• **TASK DIRECTIONS**: Filter the entries, keeping every line with the string "step".

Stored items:
══════

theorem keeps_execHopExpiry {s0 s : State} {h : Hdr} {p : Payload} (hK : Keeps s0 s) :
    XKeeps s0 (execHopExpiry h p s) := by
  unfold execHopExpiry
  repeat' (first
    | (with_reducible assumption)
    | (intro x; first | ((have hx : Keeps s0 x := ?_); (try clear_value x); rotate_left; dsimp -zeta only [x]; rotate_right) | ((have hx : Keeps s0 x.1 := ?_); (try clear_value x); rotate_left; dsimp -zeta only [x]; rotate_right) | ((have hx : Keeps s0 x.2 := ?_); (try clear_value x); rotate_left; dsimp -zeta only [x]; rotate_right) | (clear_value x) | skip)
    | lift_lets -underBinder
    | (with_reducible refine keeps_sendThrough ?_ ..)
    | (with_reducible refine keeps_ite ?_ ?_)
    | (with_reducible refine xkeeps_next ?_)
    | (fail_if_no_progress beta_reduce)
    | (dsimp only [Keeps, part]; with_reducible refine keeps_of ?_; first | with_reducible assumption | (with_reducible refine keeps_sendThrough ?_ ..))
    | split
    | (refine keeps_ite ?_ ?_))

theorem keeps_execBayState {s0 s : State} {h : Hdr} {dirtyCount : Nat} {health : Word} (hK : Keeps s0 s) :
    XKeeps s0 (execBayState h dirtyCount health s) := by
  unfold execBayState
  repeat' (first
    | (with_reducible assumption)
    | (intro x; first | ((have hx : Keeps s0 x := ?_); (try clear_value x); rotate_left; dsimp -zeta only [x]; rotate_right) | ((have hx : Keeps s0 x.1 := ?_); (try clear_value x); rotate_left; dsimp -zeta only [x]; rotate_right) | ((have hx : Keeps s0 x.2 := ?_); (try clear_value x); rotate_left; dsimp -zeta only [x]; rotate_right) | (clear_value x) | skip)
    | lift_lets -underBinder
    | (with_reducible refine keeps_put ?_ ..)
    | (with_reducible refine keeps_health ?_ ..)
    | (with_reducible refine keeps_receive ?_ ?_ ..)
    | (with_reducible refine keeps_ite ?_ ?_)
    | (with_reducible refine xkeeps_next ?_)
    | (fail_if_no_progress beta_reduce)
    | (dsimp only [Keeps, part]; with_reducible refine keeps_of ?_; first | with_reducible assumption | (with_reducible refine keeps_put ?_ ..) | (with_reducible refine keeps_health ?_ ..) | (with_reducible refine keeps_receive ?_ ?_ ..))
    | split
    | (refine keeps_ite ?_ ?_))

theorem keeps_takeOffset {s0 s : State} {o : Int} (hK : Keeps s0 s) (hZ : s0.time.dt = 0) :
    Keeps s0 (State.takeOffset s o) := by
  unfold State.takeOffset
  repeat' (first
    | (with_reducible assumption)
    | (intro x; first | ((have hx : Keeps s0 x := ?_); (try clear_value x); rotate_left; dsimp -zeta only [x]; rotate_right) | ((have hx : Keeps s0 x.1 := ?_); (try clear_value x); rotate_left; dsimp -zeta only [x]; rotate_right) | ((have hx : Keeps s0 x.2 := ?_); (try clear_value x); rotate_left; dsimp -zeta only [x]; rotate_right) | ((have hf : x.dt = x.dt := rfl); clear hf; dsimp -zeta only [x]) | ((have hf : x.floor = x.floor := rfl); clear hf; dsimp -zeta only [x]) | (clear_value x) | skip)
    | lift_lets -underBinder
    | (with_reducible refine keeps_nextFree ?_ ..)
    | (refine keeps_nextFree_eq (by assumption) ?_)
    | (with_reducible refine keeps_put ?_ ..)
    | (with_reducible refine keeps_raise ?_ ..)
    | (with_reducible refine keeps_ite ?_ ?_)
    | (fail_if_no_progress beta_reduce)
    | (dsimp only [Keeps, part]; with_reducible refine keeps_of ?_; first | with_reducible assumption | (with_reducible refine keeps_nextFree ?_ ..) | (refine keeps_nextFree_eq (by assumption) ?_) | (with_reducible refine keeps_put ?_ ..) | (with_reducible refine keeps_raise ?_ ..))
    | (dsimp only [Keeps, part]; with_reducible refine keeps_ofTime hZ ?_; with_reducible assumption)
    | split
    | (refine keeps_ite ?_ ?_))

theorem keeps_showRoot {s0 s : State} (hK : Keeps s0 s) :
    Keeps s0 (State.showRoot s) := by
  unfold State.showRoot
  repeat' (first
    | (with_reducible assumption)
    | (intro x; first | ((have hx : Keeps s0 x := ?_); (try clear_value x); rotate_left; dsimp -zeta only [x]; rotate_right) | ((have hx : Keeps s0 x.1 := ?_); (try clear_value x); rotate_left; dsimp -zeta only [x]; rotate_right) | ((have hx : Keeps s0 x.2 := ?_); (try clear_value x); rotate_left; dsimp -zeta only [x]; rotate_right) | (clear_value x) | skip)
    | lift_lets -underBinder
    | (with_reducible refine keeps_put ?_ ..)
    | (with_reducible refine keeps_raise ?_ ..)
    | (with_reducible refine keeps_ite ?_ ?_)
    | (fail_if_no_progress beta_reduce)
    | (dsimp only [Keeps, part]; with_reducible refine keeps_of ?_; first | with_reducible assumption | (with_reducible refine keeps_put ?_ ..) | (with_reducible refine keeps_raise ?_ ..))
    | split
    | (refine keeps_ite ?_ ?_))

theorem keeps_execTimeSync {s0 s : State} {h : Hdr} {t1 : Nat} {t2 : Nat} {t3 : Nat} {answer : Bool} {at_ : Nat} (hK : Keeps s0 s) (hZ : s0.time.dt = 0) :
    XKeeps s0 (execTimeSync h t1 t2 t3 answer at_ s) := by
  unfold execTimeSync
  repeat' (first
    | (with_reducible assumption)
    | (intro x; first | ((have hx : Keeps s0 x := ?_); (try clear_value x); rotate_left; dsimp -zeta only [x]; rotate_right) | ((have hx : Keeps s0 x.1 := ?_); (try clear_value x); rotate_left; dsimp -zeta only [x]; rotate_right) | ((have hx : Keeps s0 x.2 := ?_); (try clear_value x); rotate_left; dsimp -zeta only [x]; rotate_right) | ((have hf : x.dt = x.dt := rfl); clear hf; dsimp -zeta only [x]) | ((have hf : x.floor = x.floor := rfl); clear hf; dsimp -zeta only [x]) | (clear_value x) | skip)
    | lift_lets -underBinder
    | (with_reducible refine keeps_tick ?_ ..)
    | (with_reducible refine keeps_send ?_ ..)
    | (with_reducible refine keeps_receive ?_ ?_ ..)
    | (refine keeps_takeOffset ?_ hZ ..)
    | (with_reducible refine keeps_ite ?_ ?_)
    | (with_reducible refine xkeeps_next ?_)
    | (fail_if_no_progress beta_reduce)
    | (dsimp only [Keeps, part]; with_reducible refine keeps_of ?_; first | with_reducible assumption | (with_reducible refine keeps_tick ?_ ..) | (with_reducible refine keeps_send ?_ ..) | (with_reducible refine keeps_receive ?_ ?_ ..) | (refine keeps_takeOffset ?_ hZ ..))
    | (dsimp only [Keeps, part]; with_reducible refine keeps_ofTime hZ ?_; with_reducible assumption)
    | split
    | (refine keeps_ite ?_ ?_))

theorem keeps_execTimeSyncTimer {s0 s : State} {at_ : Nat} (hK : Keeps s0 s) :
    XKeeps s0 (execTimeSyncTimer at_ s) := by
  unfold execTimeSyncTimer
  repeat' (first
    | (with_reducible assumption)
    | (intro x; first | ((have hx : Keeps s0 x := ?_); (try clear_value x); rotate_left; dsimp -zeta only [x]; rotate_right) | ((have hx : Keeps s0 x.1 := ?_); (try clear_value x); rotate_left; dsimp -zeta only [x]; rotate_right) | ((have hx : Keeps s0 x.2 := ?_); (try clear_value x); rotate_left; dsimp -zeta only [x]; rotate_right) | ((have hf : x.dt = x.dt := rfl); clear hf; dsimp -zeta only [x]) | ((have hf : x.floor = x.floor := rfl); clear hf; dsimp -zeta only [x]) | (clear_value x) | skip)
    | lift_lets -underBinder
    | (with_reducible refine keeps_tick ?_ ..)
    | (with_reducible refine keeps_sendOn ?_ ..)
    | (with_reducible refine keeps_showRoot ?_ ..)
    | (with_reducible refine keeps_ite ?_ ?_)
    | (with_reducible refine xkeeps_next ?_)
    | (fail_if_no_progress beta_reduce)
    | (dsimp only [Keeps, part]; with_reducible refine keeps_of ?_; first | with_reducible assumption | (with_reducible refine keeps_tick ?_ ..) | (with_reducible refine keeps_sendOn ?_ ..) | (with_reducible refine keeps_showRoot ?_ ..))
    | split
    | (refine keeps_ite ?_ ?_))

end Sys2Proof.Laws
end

══════

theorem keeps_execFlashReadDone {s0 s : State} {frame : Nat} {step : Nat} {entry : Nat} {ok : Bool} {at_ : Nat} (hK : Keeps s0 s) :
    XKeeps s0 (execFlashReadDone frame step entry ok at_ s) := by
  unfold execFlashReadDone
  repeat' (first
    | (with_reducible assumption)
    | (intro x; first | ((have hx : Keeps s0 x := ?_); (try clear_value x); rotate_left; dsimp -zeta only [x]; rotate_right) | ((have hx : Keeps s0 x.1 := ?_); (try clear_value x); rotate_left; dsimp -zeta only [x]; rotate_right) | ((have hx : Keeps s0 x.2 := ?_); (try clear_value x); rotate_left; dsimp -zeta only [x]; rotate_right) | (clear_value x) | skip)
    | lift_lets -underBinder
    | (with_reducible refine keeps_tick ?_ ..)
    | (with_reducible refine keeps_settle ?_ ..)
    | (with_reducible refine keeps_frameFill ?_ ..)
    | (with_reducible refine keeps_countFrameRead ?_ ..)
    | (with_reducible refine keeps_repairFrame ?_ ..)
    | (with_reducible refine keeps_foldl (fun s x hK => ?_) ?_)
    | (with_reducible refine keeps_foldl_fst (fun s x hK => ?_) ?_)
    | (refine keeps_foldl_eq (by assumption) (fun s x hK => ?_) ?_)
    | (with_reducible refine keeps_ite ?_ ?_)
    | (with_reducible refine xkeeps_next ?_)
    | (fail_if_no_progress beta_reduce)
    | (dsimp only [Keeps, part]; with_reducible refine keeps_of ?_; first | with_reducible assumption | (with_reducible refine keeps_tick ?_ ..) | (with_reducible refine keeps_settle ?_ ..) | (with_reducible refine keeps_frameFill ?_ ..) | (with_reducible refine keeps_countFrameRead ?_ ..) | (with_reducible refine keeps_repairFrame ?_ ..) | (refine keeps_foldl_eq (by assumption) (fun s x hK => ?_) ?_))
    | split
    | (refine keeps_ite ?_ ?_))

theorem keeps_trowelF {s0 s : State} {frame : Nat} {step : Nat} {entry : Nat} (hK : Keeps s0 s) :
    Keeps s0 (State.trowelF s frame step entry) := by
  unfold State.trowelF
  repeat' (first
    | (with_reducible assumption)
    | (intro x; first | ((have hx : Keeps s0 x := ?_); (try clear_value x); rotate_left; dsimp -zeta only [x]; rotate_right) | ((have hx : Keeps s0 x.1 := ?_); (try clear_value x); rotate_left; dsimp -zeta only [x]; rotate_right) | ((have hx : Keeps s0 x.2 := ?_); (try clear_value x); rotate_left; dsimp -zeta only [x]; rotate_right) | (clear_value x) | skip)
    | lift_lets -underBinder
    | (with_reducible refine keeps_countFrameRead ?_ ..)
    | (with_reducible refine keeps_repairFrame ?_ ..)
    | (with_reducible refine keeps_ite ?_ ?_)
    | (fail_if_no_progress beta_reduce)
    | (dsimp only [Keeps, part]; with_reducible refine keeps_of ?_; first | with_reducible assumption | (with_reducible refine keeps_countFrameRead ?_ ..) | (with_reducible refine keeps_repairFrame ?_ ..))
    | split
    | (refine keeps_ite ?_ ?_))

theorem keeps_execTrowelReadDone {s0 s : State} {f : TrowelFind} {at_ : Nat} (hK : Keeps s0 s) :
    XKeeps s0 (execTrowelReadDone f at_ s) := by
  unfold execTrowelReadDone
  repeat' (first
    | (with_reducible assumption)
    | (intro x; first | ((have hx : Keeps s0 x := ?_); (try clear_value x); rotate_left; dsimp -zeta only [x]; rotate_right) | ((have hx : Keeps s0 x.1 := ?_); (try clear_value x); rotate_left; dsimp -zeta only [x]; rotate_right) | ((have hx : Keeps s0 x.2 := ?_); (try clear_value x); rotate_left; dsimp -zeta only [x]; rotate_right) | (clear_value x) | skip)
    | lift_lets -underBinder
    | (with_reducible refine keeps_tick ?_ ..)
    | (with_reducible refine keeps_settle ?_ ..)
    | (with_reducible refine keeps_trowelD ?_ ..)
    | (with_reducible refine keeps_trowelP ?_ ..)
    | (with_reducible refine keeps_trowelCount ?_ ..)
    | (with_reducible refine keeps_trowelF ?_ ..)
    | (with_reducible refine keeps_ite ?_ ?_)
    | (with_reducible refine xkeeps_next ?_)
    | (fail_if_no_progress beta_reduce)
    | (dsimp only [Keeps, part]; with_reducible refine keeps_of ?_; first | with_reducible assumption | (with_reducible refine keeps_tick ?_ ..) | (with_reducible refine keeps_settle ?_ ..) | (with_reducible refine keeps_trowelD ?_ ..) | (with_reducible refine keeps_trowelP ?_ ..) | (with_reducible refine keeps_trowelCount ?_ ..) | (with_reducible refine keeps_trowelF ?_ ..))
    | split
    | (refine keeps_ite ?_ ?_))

══════

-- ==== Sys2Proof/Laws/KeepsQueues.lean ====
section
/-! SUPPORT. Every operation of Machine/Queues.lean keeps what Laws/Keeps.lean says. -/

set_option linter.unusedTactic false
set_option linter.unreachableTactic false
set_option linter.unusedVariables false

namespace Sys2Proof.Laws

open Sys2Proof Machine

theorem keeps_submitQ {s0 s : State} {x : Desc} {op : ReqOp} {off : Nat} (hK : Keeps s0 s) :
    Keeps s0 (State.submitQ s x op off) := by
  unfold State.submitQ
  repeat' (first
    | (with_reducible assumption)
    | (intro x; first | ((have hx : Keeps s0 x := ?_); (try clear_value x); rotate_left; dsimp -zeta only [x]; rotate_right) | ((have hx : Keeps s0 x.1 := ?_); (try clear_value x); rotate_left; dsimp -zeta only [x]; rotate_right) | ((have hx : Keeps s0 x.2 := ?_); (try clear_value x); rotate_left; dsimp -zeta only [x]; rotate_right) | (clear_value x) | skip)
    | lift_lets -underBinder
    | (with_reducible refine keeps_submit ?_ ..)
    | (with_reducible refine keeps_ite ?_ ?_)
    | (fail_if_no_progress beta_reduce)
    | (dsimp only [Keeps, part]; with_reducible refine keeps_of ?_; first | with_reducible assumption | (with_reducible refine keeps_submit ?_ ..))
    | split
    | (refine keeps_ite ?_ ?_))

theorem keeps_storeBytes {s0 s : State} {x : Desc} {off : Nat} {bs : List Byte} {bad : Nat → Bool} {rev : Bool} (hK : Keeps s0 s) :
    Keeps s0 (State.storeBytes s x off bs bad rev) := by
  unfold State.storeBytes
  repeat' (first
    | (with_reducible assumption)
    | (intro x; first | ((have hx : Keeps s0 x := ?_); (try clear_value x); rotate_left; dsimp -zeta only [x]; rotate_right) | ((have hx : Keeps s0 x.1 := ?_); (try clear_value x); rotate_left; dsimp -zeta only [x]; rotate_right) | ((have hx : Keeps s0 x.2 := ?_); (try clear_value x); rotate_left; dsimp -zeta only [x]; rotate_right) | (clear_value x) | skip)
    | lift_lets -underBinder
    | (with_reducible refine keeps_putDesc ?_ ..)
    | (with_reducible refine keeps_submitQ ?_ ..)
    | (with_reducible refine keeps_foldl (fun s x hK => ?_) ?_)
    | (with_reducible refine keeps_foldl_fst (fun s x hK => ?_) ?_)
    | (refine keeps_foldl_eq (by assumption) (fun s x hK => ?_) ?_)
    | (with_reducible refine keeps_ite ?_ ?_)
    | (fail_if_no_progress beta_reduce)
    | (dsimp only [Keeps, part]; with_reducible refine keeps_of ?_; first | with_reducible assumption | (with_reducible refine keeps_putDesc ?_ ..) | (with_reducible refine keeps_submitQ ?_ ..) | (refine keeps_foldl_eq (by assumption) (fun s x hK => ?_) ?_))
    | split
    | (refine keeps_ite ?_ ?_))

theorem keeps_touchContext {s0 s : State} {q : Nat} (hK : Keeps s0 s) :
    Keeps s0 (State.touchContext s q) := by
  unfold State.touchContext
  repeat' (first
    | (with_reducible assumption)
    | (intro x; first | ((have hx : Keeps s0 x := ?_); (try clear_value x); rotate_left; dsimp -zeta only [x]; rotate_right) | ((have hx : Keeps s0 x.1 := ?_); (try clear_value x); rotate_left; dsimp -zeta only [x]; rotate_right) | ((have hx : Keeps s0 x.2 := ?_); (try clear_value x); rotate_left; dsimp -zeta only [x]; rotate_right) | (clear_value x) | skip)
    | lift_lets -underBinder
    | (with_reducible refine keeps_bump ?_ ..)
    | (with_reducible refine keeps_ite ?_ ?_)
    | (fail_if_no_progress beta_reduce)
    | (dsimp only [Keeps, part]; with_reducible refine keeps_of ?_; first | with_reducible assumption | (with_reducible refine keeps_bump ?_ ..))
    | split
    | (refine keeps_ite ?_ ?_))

══════

• **SOLUTION FOR THIS TASK**:
theorem keeps_execFlashReadDone {s0 s : State} {frame : Nat} {step : Nat} {entry : Nat} {ok : Bool} {at_ : Nat} (hK : Keeps s0 s) :
    XKeeps s0 (execFlashReadDone frame step entry ok at_ s) := by
theorem keeps_trowelF {s0 s : State} {frame : Nat} {step : Nat} {entry : Nat} (hK : Keeps s0 s) :
    Keeps s0 (State.trowelF s frame step entry) := by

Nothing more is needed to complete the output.